» Problem: Say how many of the lines below hold "every", writing the number and nothing more.

» Dataset entries:
----

/-- VLDA: accumulator line IMM[9:0] into the eight registers from VD. -/
def execVlda (core ctx : Nat) (v : VInstr) (s : State) : Out := Act.out s <|
  let part := s.ctxPart core ctx
  let line := v.imm.toNat % 1024
  .vIssue core ctx 0 0x0F v (s.accLineWait core ctx line) <|
    if v.vd > 24 then .vInvalid core ctx
    else if !(s.ownsAcc part core line) then .all [.violation part violMemory, .each (List.range 8) fun k => .setVreg64 core (v.vd + k) (List.replicate 64 0)]
    else if s.accBad core line 1 then .coreFault core ctx 9 (s.bundlePc core ctx)
    else .all [
      .lineFix (accDpa core line) 2048 part 2,
      .get fun t => .each (List.range 8) fun k =>
        .setVreg64 core (v.vd + k) (l128Lanes ((List.range 16).map fun i => t.accAt ((core * 1024 + line) * 128 + 16 * k + i)))]

/-- VSTA: the eight registers from VA into accumulator line IMM[9:0]. -/
def execVsta (core ctx : Nat) (v : VInstr) (s : State) : Out := Act.out s <|
  let part := s.ctxPart core ctx
  let line := v.imm.toNat % 1024
  .vIssue core ctx 0 0x0F v (s.accLineWait core ctx line) <|
    if v.va > 24 then .vInvalid core ctx
    else if !(s.ownsAcc part core line) then .violation part violMemory
    else .all [
      .each (wordsOf (accDpa core line) 2048) fun k => .setErrs k ⟨0, false⟩,
      .each (List.range 8) fun k => .each (lanesL128 (s.vreg64 core (v.va + k))).zipIdx fun (q, i) =>
        .setAcc ((core * 1024 + line) * 128 + 16 * k + i) q]

/-! ### Lane-wise arithmetic (R104) -/

/-- A lane-wise instruction of FP32 or BF16. -/
def Act.vLanes (c x lo hi : Nat) (v : VInstr) (checked : Bool) (f : Nat → Nat → Nat → Nat) : Act :=
  .vIssue c x lo hi v false <|
    let body : Act := .get fun s =>
      .setVreg64 c v.vd (((s.vreg64 c v.va).zip ((s.vreg64 c v.vb).zip (s.vreg64 c v.vc))).map fun (a, b, d) => f a b d)
    if checked then .vResidue c x v body else body

def execVadd (core ctx : Nat) (v : VInstr) (s : State) : Out :=
  Act.out s <| .vLanes core ctx 0x10 0x2F v true fun a b _ => laneArith 0 v.dt a b 0
def execVsub (core ctx : Nat) (v : VInstr) (s : State) : Out :=
  Act.out s <| .vLanes core ctx 0x10 0x2F v true fun a b _ => laneArith 1 v.dt a b 0
def execVmul (core ctx : Nat) (v : VInstr) (s : State) : Out :=
  Act.out s <| .vLanes core ctx 0x10 0x2F v true fun a b _ => laneArith 2 v.dt a b 0
/-- VFMA: VA x VB + VC with one rounding. DESIGN CHOICE (log 46): R104 does not say which source is the addend; it is VC. -/
def execVfma (core ctx : Nat) (v : VInstr) (s : State) : Out :=
  Act.out s <| .vLanes core ctx 0x10 0x2F v true fun a b d => laneArith 3 v.dt a b d
def execVmax (core ctx : Nat) (v : VInstr) (s : State) : Out :=
  Act.out s <| .vLanes core ctx 0x10 0x2F v false fun a b _ => laneMax 4 v.dt a b
def execVmin (core ctx : Nat) (v : VInstr) (s : State) : Out :=
  Act.out s <| .vLanes core ctx 0x10 0x2F v false fun a b _ => laneMax 5 v.dt a b
def execVabs (core ctx : Nat) (v : VInstr) (s : State) : Out :=
  Act.out s <| .vLanes core ctx 0x10 0x2F v false fun a _ _ => laneSignOp 6 v.dt a
def execVneg (core ctx : Nat) (v : VInstr) (s : State) : Out :=
  Act.out s <| .vLanes core ctx 0x10 0x2F v false fun a _ _ => laneSignOp 7 v.dt a

/-! ### Compare and select (R104) -/

def execVcmplt (core ctx : Nat) (v : VInstr) (s : State) : Out :=
  Act.out s <| .vLanes core ctx 0x30 0x37 v false fun a b _ => laneCmp 0 v.dt a b
def execVcmple (core ctx : Nat) (v : VInstr) (s : State) : Out :=
  Act.out s <| .vLanes core ctx 0x30 0x37 v false fun a b _ => laneCmp 1 v.dt a b
def execVcmpeq (core ctx : Nat) (v : VInstr) (s : State) : Out :=
  Act.out s <| .vLanes core ctx 0x30 0x37 v false fun a b _ => laneCmp 2 v.dt a b
/-- VSEL. DESIGN CHOICE (log 46): R104 does not say which source selects; VA where the comparison result in VC is true, else VB. -/
def execVsel (core ctx : Nat) (v : VInstr) (s : State) : Out :=
  Act.out s <| .vLanes core ctx 0x30 0x37 v false fun a b d => laneSel a b d

/-! ### Reductions (R105) -/

/-- A reduction over the IMM[15:0] registers from VA. -/
def Act.vReduce (c x : Nat) (v : VInstr) (checked : Bool) (f : Nat → Nat → Nat) : Act :=
  .vIssue c x 0x38 0x3F v false <|
    let n := v.imm.toNat % 65536
    if n == 0 || v.va + n > 32 then .vInvalid c x
    else
      let body : Act := .get fun s => .setVreg64 c v.vd (reduceLanes f ((List.range n).map fun i => s.vreg64 c (v.va + i)))
      if checked then .vResidue c x v body else body

/-- VRSUM: every addition is rounded to the data type (R105). DESIGN CHOICE (log 46): so are the additions of BF16 lanes, each to BF16. -/
def execVrsum (core ctx : Nat) (v : VInstr) (s : State) : Out :=
  Act.out s <| .vReduce core ctx v true fun a b => laneArith 0 v.dt a b 0
def execVrmax (core ctx : Nat) (v : VInstr) (s : State) : Out :=
  Act.out s <| .vReduce core ctx v false fun a b => laneRMax 4 v.dt a b
def execVrmin (core ctx : Nat) (v : VInstr) (s : State) : Out :=
  Act.out s <| .vReduce core ctx v false fun a b => laneRMax 5 v.dt a b

/-! ### Transcendental functions (R106) -/

/-- A function of FP32 lanes; a BF16 lane is widened exactly and its result rounded RNE once. A finite result beyond the largest finite
BF16 is open, as log 10 leaves every such lane. -/
def laneFun (op dt x : Nat) : Nat :=
  if dt == 8 then
    let r := bf16P.conv 0 0 (f32P.decode (laneTrans op (x % 65536 * 65536)))
    if r.sat then Config.vecOpen op x 0 0 % 2 ^ 32 else r.bits
  else laneTrans op x

def Act.vTrans (c x : Nat) (v : VInstr) (op : Nat) : Act :=
  .vLanes c x 0x40 0x47 v true fun a _ _ => laneFun op v.dt a

def execVexp2 (core ctx : Nat) (v : VInstr) (s : State) : Out := Act.out s <| .vTrans core ctx v 8
def execVlog2 (core ctx : Nat) (v : VInstr) (s : State) : Out := Act.out s <| .vTrans core ctx v 9
def execVrcp (core ctx : Nat) (v : VInstr) (s : State) : Out := Act.out s <| .vTrans core ctx v 10
def execVrsqrt (core ctx : Nat) (v : VInstr) (s : State) : Out := Act.out s <| .vTrans core ctx v 11
def execVtanh (core ctx : Nat) (v : VInstr) (s : State) : Out := Act.out s <| .vTrans core ctx v 12
def execVerf (core ctx : Nat) (v : VInstr) (s : State) : Out := Act.out s <| .vTrans core ctx v 13

/-! ### Conversions (R54-R57, log 23) -/

/-- The 64 source values: the lanes of VA, or with DT = L128 the four registers from VA at the anchor in IMM[9:0]. DESIGN CHOICE (log 46):
a DT other than BF16 and L128 is read as FP32; R54 names no other source format. -/
def State.convSrc (s : State) (c : Nat) (v : VInstr) : List Val :=
  if v.dt == 0xC then
    (List.range 4).flatMap fun k => (lanesL128 (s.vreg64 c (v.va + k))).map fun q => .fin (l128Val (sext 10 (v.imm.toNat % 1024)) q)
  else (s.vreg64 c v.va).map fun x => laneVal v.dt x

/-- The random bits of the lanes (R55). DESIGN CHOICE (log 46): the linear index of a lane of VCVT, VCVTS and VLCVT is the command's index
plus the lane number; R55 fixes the index for the output step of a tile only. -/
def State.convRand (s : State) (part stream index : Nat) : List Nat :=
  (List.range 64).map fun i => srBits (s.partsAt part).seed (BitVec.ofNat 64 (s.stepOf part)) stream (index + i)

/-- CSPEC and CSAT of CORE.CTX.CONV. -/
def Act.convCount (c x : Nat) (cs : List Conv) : Act := .get fun s => .all [
  .incF (R.coreCtxConv c x) F.coreCtxConv_CSPEC (cs.countP (·.spec)),
  .incF (R.coreCtxConv c x) F.coreCtxConv_CSAT (cs.countP (·.sat)),
  .pmc (some c) 2 3 (cs.countP (·.sat)) (s.ctxPart c x) 2]

/-- Two segments of 32 with their block scales. -/
def convSegs (fmt rnd : Nat) (us : List Nat) (vs : List Val) : List Nat × List Conv :=
  let a := convBlock fmt rnd (us.take 32) (vs.take 32)
  let b := convBlock fmt rnd (us.drop 32) (vs.drop 32)
  ([a.1, b.1], a.2 ++ b.2)

/-- A reserved format or rounding mode, or source registers beyond V31. -/
def convInvalid (v : VInstr) (outFmt rnd : Nat) : Bool := outFmt > 11 || rnd > 2 || (v.dt == 0xC && v.va > 28)

/-- VCVT: lane by lane; a format whose block scale is Required is converted with the scale of its segment (R57). -/
def execVcvt (core ctx : Nat) (v : VInstr) (outFmt rnd : Nat) (srStream : BitVec 32) (index : Word) (s : State) : Out := Act.out s <|
  .vIssue core ctx 0x48 0x4F v false <|
    if convInvalid v outFmt rnd then .vInvalid core ctx
    else
      let us := s.convRand (s.ctxPart core ctx) srStream.toNat index.toNat
      let vs := s.convSrc core v
      let cs := if fmtScale outFmt == 2 then (convSegs outFmt rnd us vs).2 else (vs.zip us).map fun (x, u) => convTo outFmt rnd u x
      .all [.setVreg64 core v.vd (cs.map (·.bits)), .convCount core ctx cs]

/-- VCVTS: block-scaled conversion of the two segments; the elements go to VD, the two scale codes to the low lanes of VD + 1. DESIGN
CHOICE (log 46): a target that has no block scale (TERN, BF16, FP16, FP32) is an invalid field, fault code 0x01. -/
def execVcvts (core ctx : Nat) (v : VInstr) (outFmt rnd : Nat) (srStream : BitVec 32) (index : Word) (s : State) : Out := Act.out s <|
  .vIssue core ctx 0x48 0x4F v false <|
    if convInvalid v outFmt rnd || v.vd > 30 || fmtScale outFmt == 0 then .vInvalid core ctx
    else
      let r := convSegs outFmt rnd (s.convRand (s.ctxPart core ctx) srStream.toNat index.toNat) (s.convSrc core v)
      .all [
        .setVreg64 core v.vd (r.2.map (·.bits)),
        .each r.1.zipIdx fun (c, i) => .setVreg ((core * 32 + v.vd + 1) * 64 + i) c,
        .convCount core ctx r.2]

/-! ### L128 (R50, R104) -/

/-- The exact sum of two L128 values leaves the signed 128-bit range. -/
def l128Wraps (a b : L128) : Bool := let e : Int := a.toInt + b.toInt; e < -(2 ^ 127 : Int) || e ≥ (2 ^ 127 : Int)

/-- VLADD: sixteen L128 sums modulo 2^128. A wrap has no tile status to stand in; the model sends it out as a note (log 23). -/
def execVladd (core ctx : Nat) (v : VInstr) (s : State) : Out := Act.out s <|
  .vIssue core ctx 0x50 0x57 v false <| .vResidue core ctx v <|
    let ab := (lanesL128 (s.vreg64 core v.va)).zip (lanesL128 (s.vreg64 core v.vb))
    .all [
      .setVreg64 core v.vd (l128Lanes (ab.map fun (a, b) => a + b)),
      .when (ab.any fun (a, b) => l128Wraps a b) (.emit (.note 1 [core, ctx]))]

/-- VLCVT: the 64 FP32 lanes of VA at anchor IMM[9:0] into the four registers from VD, rounded by RND (R54). DESIGN CHOICE (log 46): its
special inputs and saturations, which R56 counts for every conversion, go to CORE.CTX.CONV, as R104 says of the class of VCVT. -/
def execVlcvt (core ctx : Nat) (v : VInstr) (rnd : Nat) (srStream : BitVec 32) (index : Word) (s : State) : Out := Act.out s <|
  .vIssue core ctx 0x50 0x57 v false <|
    if v.vd > 28 || rnd > 2 then .vInvalid core ctx
    else
      let us := s.convRand (s.ctxPart core ctx) srStream.toNat index.toNat
      let cs := ((s.vreg64 core v.va).zip us).map fun (x, u) => convL128 (sext 10 (v.imm.toNat % 1024)) rnd u (laneVal 11 x)
      .all [
        .each (List.range 4) fun k => .setVreg64 core (v.vd + k) (l128Lanes (((cs.drop (16 * k)).take 16).map fun r => BitVec.ofNat 128 r.bits)),
        .convCount core ctx cs]

/-! ### Moves and sync (R92, R103, R109) -/

/-- Byte ranges of the core store that a run reads: place and length. -/
def runRanges (t : TileRun) : List (Nat × Nat) :=
  let (b, ws, sc) := runBlock t
  (runRows t ++ runScales t).map (fun (_, off, n) => (off, n)) ++ [b, ws, sc]

/-- The wide passes and half-passes of a tile. -/
def wideRuns (t : TileRun) : List TileRun := (List.range (widePasses t.words)).flatMap fun p =>
  (List.range (wideHalves t.words)).map fun h => { t with pass := some ⟨p, h, [], 0, 0, 0⟩ }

----

» Output: 3